Chromosomal rearrangements that are characteristic of a disease point to the location of genes possibly involved in its etiology, genes which, when de-regulated because of their new cytogenetic position, alter normal processes such as apoptosis or the course of the cell cycle. Once again, the pathology section of the HMDS site integrates all these observations. The following is a summary of frequent cytogenetic abnormalities found in haematologic neoplasias. Further down in this page you can explore some extensive databases that are useful to the clinical cytogeneticist dealing with tumours, mostly haematologic.

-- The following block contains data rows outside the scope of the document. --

-- ==== Sys2Proof/Tests/Slice0.lean ====
section
/-! SUPPORT. The model's own tests. Every expected value is taken from the spec's text, examples and vectors, named in
each docstring. The second half holds, for every statement with hypotheses, a witness that meets them. -/

namespace Sys2Proof.Tests

-- One theorem at a time: each waiting theorem would hold a thread of its own.
set_option Elab.async false

open Sys2Proof Sys2Proof.Machine Sys2Proof.Safety

/-! ### Helpers -/

/-- The DEC of a next state. -/
def nextDec : Result → Option Dec
  | .next t => some t.dec
  | .fault _ => none
  | .refused _ => none

/-- The ENC of a next state. -/
def nextEnc : Result → Option Enc
  | .next t => some t.enc
  | .fault _ => none
  | .refused _ => none

/-- The fault of an answer. -/
def faultOf : Result → Option Fault
  | .next _ => none
  | .fault f => some f
  | .refused _ => none

/-- The refusal of an answer. -/
def refusalOf : Result → Option Refusal
  | .next _ => none
  | .fault _ => none
  | .refused r => some r

/-- TMEM of V-T1 (`"aaaa"`). -/
def tmemAaaa : Cells 19 := [(0, 0x00202#19), (1, 0x40000#19), (2, 0x40061#19)]

/-- TMEM of V-T7 (`"abc"`). -/
def tmemAbc : Cells 19 := [(0, 0x00202#19), (1, 0x40063#19), (2, 0x00604#19), (3, 0x40061#19), (4, 0x40062#19)]

/-- TMEM of V-X5: the root is a leaf. -/
def tmemLeafRoot : Cells 19 := [(0, 0x40061#19)]

/-- The entry (2, "10") by V-W15. -/
def entry10 : CodeEntry := (2#263 <<< 255) ||| (1#263 <<< 254)

/-- The entry (2, "11"). -/
def entry11 : CodeEntry := (2#263 <<< 255) ||| (3#263 <<< 253)

/-- The entry (1, "0"). -/
def entry0 : CodeEntry := 1#263 <<< 255

/-- The entries of V-T7 (R175): 0x61 "10", 0x62 "11", 0x63 "0", all others 0. -/
def entryAbc (b : Nat) : CodeEntry :=
  if b = 0x61 then entry10 else if b = 0x62 then entry11 else if b = 0x63 then entry0 else 0#263

/-- CTAB of V-T7. -/
def ctabAbc : Cells 263 := (List.range 256).map (fun b => (b, entryAbc b))

/-- DEC in a run, with a pointer, an output stream of one position a byte, and an image. -/
def decAt (cur : NodeIdx) (pos : Count) (out : List Byte) (M : Cells 19) : State :=
  { State.reset with dec :=
    { dstate := .run, derr := .none, dcur := cur, dpos := pos, dsyms := BitVec.ofNat 64 out.length, dbad := 0x00#8,
      dout := out, tmem := M } }

/-- ENC in a run, with pending bits and complete bytes, and a code table. -/
def encAt (acc : Byte) (bits pos : Count) (out : List Byte) (C : Cells 263) : State :=
  { State.reset with enc :=
    { estate := .run, eerr := .none, eacc := acc, epos := pos, ebits := bits, ebad := 0x00#8, eout := out, ctab := C } }

/-! ### Well-formedness: each check refuses an ill-formed term -/

/-- R105: a line of the other prefix is refused by a port. -/
theorem test_wellFormed_refuses_other_port :
    Instr.wellFormed .enc (.dBit 0x00#8) = false ∧ Instr.wellFormed .dec .eStart = false ∧
      Instr.wellFormed .dec (.dBit 0x32#8) = true := by decide

/-- R105: a stream with both prefixes is refused. -/
theorem test_stream_refuses_mixed_prefixes :
    streamWellFormed .dec [.dStart, .eSym 0x61#8, .dEnd] = false ∧
      streamWellFormed .dec [.dStart, .dBit 0x01#8, .dEnd] = true := by decide

/-- R96, V-W14: the host does not write a leaf word with a bit of 17:8 set. -/
theorem test_treeWord_refuses_ignored_bits :
    treeWordWellFormed 0x7FFFF#19 = false ∧ treeWordWellFormed 0x400FF#19 = true ∧
      treeWordWellFormed 0x3FFFF#19 = true := by decide

/-- R100, V-E18: the host does not write an entry with a bit below its code set. -/
theorem test_codeEntry_refuses_ignored_bits :
    codeEntryWellFormed (entry10 ||| BitVec.ofNat 263 (2 ^ 253 - 1)) = false ∧ codeEntryWellFormed entry10 = true ∧
      codeEntryWellFormed (BitVec.allOnes 263) = true := by decide +kernel
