-- ==== Sys2Proof/Machine/Ops.lean ====
section
/-! DEFINITION. The named operations over the state: memory (20_memory.md), taking a fatal error (40_execution_cycle.md R137), the framebuffer controller's PixelWrite (41_display.md R150), the capability calls (60_exceptions.md R310-R312), the call stack and the program counter. -/

namespace Sys2Proof.Machine

/-! ### Memory -/

/-- The number of memory cells (20_memory.md R60). -/
def memSize : Nat := 0x1000

/-- Where the image is placed, and the reset pc (00_scope.md R7). -/
def programBase : Nat := 0x200

/-- The most bytes of an image that are placed (70_reset_and_hazards.md R341). -/
def maxImage : Nat := 3584

/-- The font table at FONT's default (20_memory.md R68, 93_implementation_defined.md G1). Glyph 0,
the first five bytes, is the source's; the others are PRESUMED (log entry 4). -/
def fontTable : List Byte :=
  [0xF0, 0x90, 0x90, 0x90, 0xF0, 0x20, 0x60, 0x20, 0x20, 0x70,
   0xF0, 0x10, 0xF0, 0x80, 0xF0, 0xF0, 0x10, 0xF0, 0x10, 0xF0,
   0x90, 0x90, 0xF0, 0x10, 0x10, 0xF0, 0x80, 0xF0, 0x10, 0xF0,
   0xF0, 0x80, 0xF0, 0x90, 0xF0, 0xF0, 0x10, 0x20, 0x40, 0x40] ++
  [0xF0, 0x90, 0xF0, 0x90, 0xF0, 0xF0, 0x90, 0xF0, 0x10, 0xF0,
   0xF0, 0x90, 0xF0, 0x90, 0x90, 0xE0, 0x90, 0xE0, 0x90, 0xE0,
   0xF0, 0x80, 0x80, 0x80, 0xF0, 0xE0, 0x90, 0x90, 0x90, 0xE0,
   0xF0, 0x80, 0xF0, 0x80, 0xF0, 0xF0, 0x80, 0xF0, 0x80, 0x80]

/-- What an unlisted address reads as: the font at 0x000-0x04F (20_memory.md R68), and 0x00
elsewhere (DESIGN CHOICE, unsafe, log entry 3: the spec leaves INIT_MEM open). -/
def Memory.unlisted (a : Nat) : Byte := fontTable.getD a 0x00

/-- The byte at an address. -/
def Memory.read : Memory → Nat → Byte
  | [], a => Memory.unlisted a
  | (k, b) :: rest, a => if k = a then b else Memory.read rest a

/-- A cell in front of a memory, left out where it holds what an unlisted address reads as. -/
def Memory.cons (a : Nat) (b : Byte) (m : Memory) : Memory :=
  if b = Memory.unlisted a then m else (a, b) :: m

/-- One byte stored, in the canonical form. -/
def Memory.write : Memory → Nat → Byte → Memory
  | [], a, b => Memory.cons a b []
  | (k, c) :: rest, a, b =>
    if a < k then Memory.cons a b ((k, c) :: rest)
    else if a = k then Memory.cons a b rest
    else (k, c) :: Memory.write rest a b

/-- Consecutive bytes stored from an address up, in that order. -/
def Memory.writeBytes : Memory → Nat → List Byte → Memory
  | m, _, [] => m
  | m, a, b :: bs => Memory.writeBytes (Memory.write m a b) (a + 1) bs

/-- The memory that holds `f a` at every address. -/
def Memory.ofBytes (f : Nat → Byte) : Memory :=
  (List.range memSize).filterMap fun a =>
    if f a = Memory.unlisted a then none else some (a, f a)

/-- The canonical form from an address on: addresses rise, lie in memory, and no cell holds what an
unlisted address reads as. -/
def Memory.wfFrom : Nat → Memory → Bool
  | _, [] => true
  | lo, (k, b) :: rest =>
    decide (lo ≤ k) && decide (k < memSize) && decide (b ≠ Memory.unlisted k) &&
      Memory.wfFrom (k + 1) rest

/-- The canonical form. -/
def Memory.wf (m : Memory) : Bool := Memory.wfFrom 0 m

/-- The range check of `count` byte accesses from `base` up, addresses over the naturals
(20_memory.md R61, R62): the lowest address above 0xFFF, if one is reached. -/
def firstOutOfRange (base count : Nat) : Option Nat :=
  if count = 0 ∨ base + count ≤ memSize then none else some (max base memSize)

/-! ### Fatal errors -/

/-- Taking a fatal error: the status becomes Halted, and nothing else changes
(40_execution_cycle.md R137, 60_exceptions.md R304). -/
def takeFatal (f : Fatal) (s : State) : Host.Outcome State Fault Refusal :=
  .next { s with status := .halted f }

/-- The spec's code of a fatal kind (60_exceptions.md R300). -/
def Fatal.code : Fatal → Nat
  | .unrecognized _ => 1
  | .emptyStack _ => 2
  | .spriteDigitOutOfRange _ _ => 3
  | .fetchOutOfRange _ => 4
  | .memoryOutOfRange _ _ => 5
  | .keyIndexOutOfRange _ _ => 6
  | .stackOverflow _ => 7

/-- The checks of a memory instruction come before its effect (40_execution_cycle.md R137): the
effect, or MemoryOutOfRange at the lowest bad address of the `count` bytes from I up. -/
def guardRange (raw : Word) (count : Nat) (effect : State → State) (s : State) :
    Host.Outcome State Fault Refusal :=
  match firstOutOfRange s.iReg.toNat count with
  | some a => takeFatal (.memoryOutOfRange raw a) s
  | none => .next (effect s)

/-! ### The framebuffer controller -/

/-- FB[x][y]. -/
def State.pixel (s : State) (x : Fin 64) (y : Fin 32) : Bool := s.fb[x.val][y.val]

/-- The framebuffer with one cell set. -/
def Screen.setCell (fb : Screen) (x : Fin 64) (y : Fin 32) (on : Bool) : Screen :=
  fb.set x.val (fb[x.val].set y.val on)

/-- An event recorded after those before it (60_exceptions.md R310). -/
def State.log (s : State) (e : Event) : State := { s with events := s.events ++ [e] }

/-- `PixelWrite(px, py, forceClear)` (41_display.md R150): outside the grid nothing happens; inside,
the cell is cleared or toggled and the sink is notified of its new value. -/
def pixelWrite (px py : Nat) (forceClear : Bool) (s : State) : State :=
  if h : px < 64 ∧ py < 32 then
    let x : Fin 64 := ⟨px, h.1⟩
    let y : Fin 32 := ⟨py, h.2⟩
    let on := if forceClear then false else !s.pixel x y
    { s with fb := s.fb.setCell x y on }.log (.notify x y on)
  else s

/-- Every cell of the grid once. -/
def gridCells : List (Fin 64 × Fin 32) :=
  (List.finRange 64).flatMap fun x => (List.finRange 32).map fun y => (x, y)

/-- A list rearranged by the choices `pick`; every arrangement is some `pick`'s. -/
def arrange {α : Type} (pick : Nat → Nat) : List α → List α
  | [] => []
  | c :: cs => (arrange pick cs).insertIdx (pick cs.length % (cs.length + 1)) c

/-- The order in which a ClearScreen visits the cells: free (41_display.md R151; log entry 9). -/
def clearOrder (draw : Nat) : List (Fin 64 × Fin 32) :=
  arrange (Config.clearPick draw) gridCells

/-- ClearScreen's 2048 forced clears, in a free order (41_display.md R151). The cells are cleared at
once: the final framebuffer does not depend on the order (log entry 14). -/
def clearGrid (s : State) : State :=
  { s with
    fb := Screen.blank
    events := s.events ++ (clearOrder s.freeCount).map fun c => .notify c.1 c.2 false
    freeCount := s.freeCount + 1 }

/-! ### The keypad and the random source -/

/-- `KeyPressed(k)`: one query (60_exceptions.md R311). The answer is the next the host gives, and
free where it gives none. -/
def keyPressed (k : Fin 16) (s : State) : Bool × State :=
  match s.keyAnswers with
  | a :: rest => (a, { s with keyAnswers := rest }.log (.keyQuery k a))
  | [] =>
    let a := Config.keyAnswer s.freeCount k
    (a, { s with freeCount := s.freeCount + 1 }.log (.keyQuery k a))

/-- `RandomByte()`: one request (60_exceptions.md R312). The answer is the next the host gives, and
free where it gives none. -/
def randomByte (s : State) : Byte × State :=
  match s.randomBytes with
  | r :: rest => (r, { s with randomBytes := rest }.log (.randomRequest r))
  | [] =>
    let r := Config.randomByte s.freeCount
    (r, { s with freeCount := s.freeCount + 1 }.log (.randomRequest r))

/-! ### The call stack and the program counter -/

/-- The stack holds as many entries as STACK_LIMIT allows (42_control_flow.md R162). -/
def State.stackFull (s : State) : Bool :=
  match s.stackLimit with
  | .unbounded => false
  | .finite limit _ => s.stack.length == limit

/-- The compensating offset: the pc written so that the advance gives `target`
(40_execution_cycle.md R135). -/
def State.aim (s : State) (target : Word) : State := { s with pc := target - 2 }

/-- A skip: the pc moves over the next instruction (40_execution_cycle.md R136). -/
def State.skipIf (s : State) (c : Bool) : State := { s with pc := if c then s.pc + 2 else s.pc }

/-- The uniform advance after an execute phase that raised no fatal error
(40_execution_cycle.md R134, R137). -/
def State.advance (s : State) : State :=
  match s.status with
  | .running => { s with pc := s.pc + 2 }
  | .halted _ => s

end Sys2Proof.Machine
end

Rearrangement	Chromosomes	Genes	Disease	Prognosis
t(1;19)		E2A PBX	Pre B ALL
t(1;7)			MDS
t(2;8)			ALL (variant of Burkitt's type)
t(4;11)		MLL AF4	Pre pre B ALL
del5(q)			MDS
del7(q)			MDS
t(8;14)			ALL (Burkitt's)
t(8;21)			AML-M2
t(8;22)			Variant ALL (Burkitt's)
t(9;22)(q34;q11)		ABL(9) BCR(22)	CML AML ALL
t(14;18)
t(15;17)			AML-M3
t(16:16)			AML-M4
i(17q)			CML AML ALL

There are many other chromosomal abnormalities, numerical as well as structural, that are found in the leukaemias. To read more about them you are addressed to any of the specialist databases below.

Atlas of Genetics and Cytogenetics in Cancer. From the University of Wisconsin. This is the smallest of the three databases and shows well organised partial karyotypes of the most common abnormalities associated with cancer, specially leukaemia. If you are a cytogeneticist, your training should include discovering as many of these chromosome abnormalities as possible.
Recurrent Chromosome Aberrations in Cancer. Felix Mitelman's classic catalogue on line. Very large and informative, but you want to know what you are looking for.
Atlas of Genetics and Cytogenetics in Oncology and Haematology. By Jean-Loup Huret in Poitiers. Very clear, multidisciplinary and well cross-referenced.
Medical students can access Takuji Ichihasi's Atlas of Haematology from the University of Nagoya to view blood and marrow smears from haematologic malignancies stained in different ways.

Exercise 4. You have found translocation t(15;17)(q22;q21) in a bone marrow sample from a young (20 years old) male showing disseminated intravascular coagulation. Explore one or more of the databases above to gain some information about the likely diagnosis. (However, keep in mind that the diagnosis is always made by the clinician who sees the patient).

Compare the above situation with the finding of translocation t(4;11)(q21;q23) in a two year old girl with Acute Lymphoblastic Leukaemia.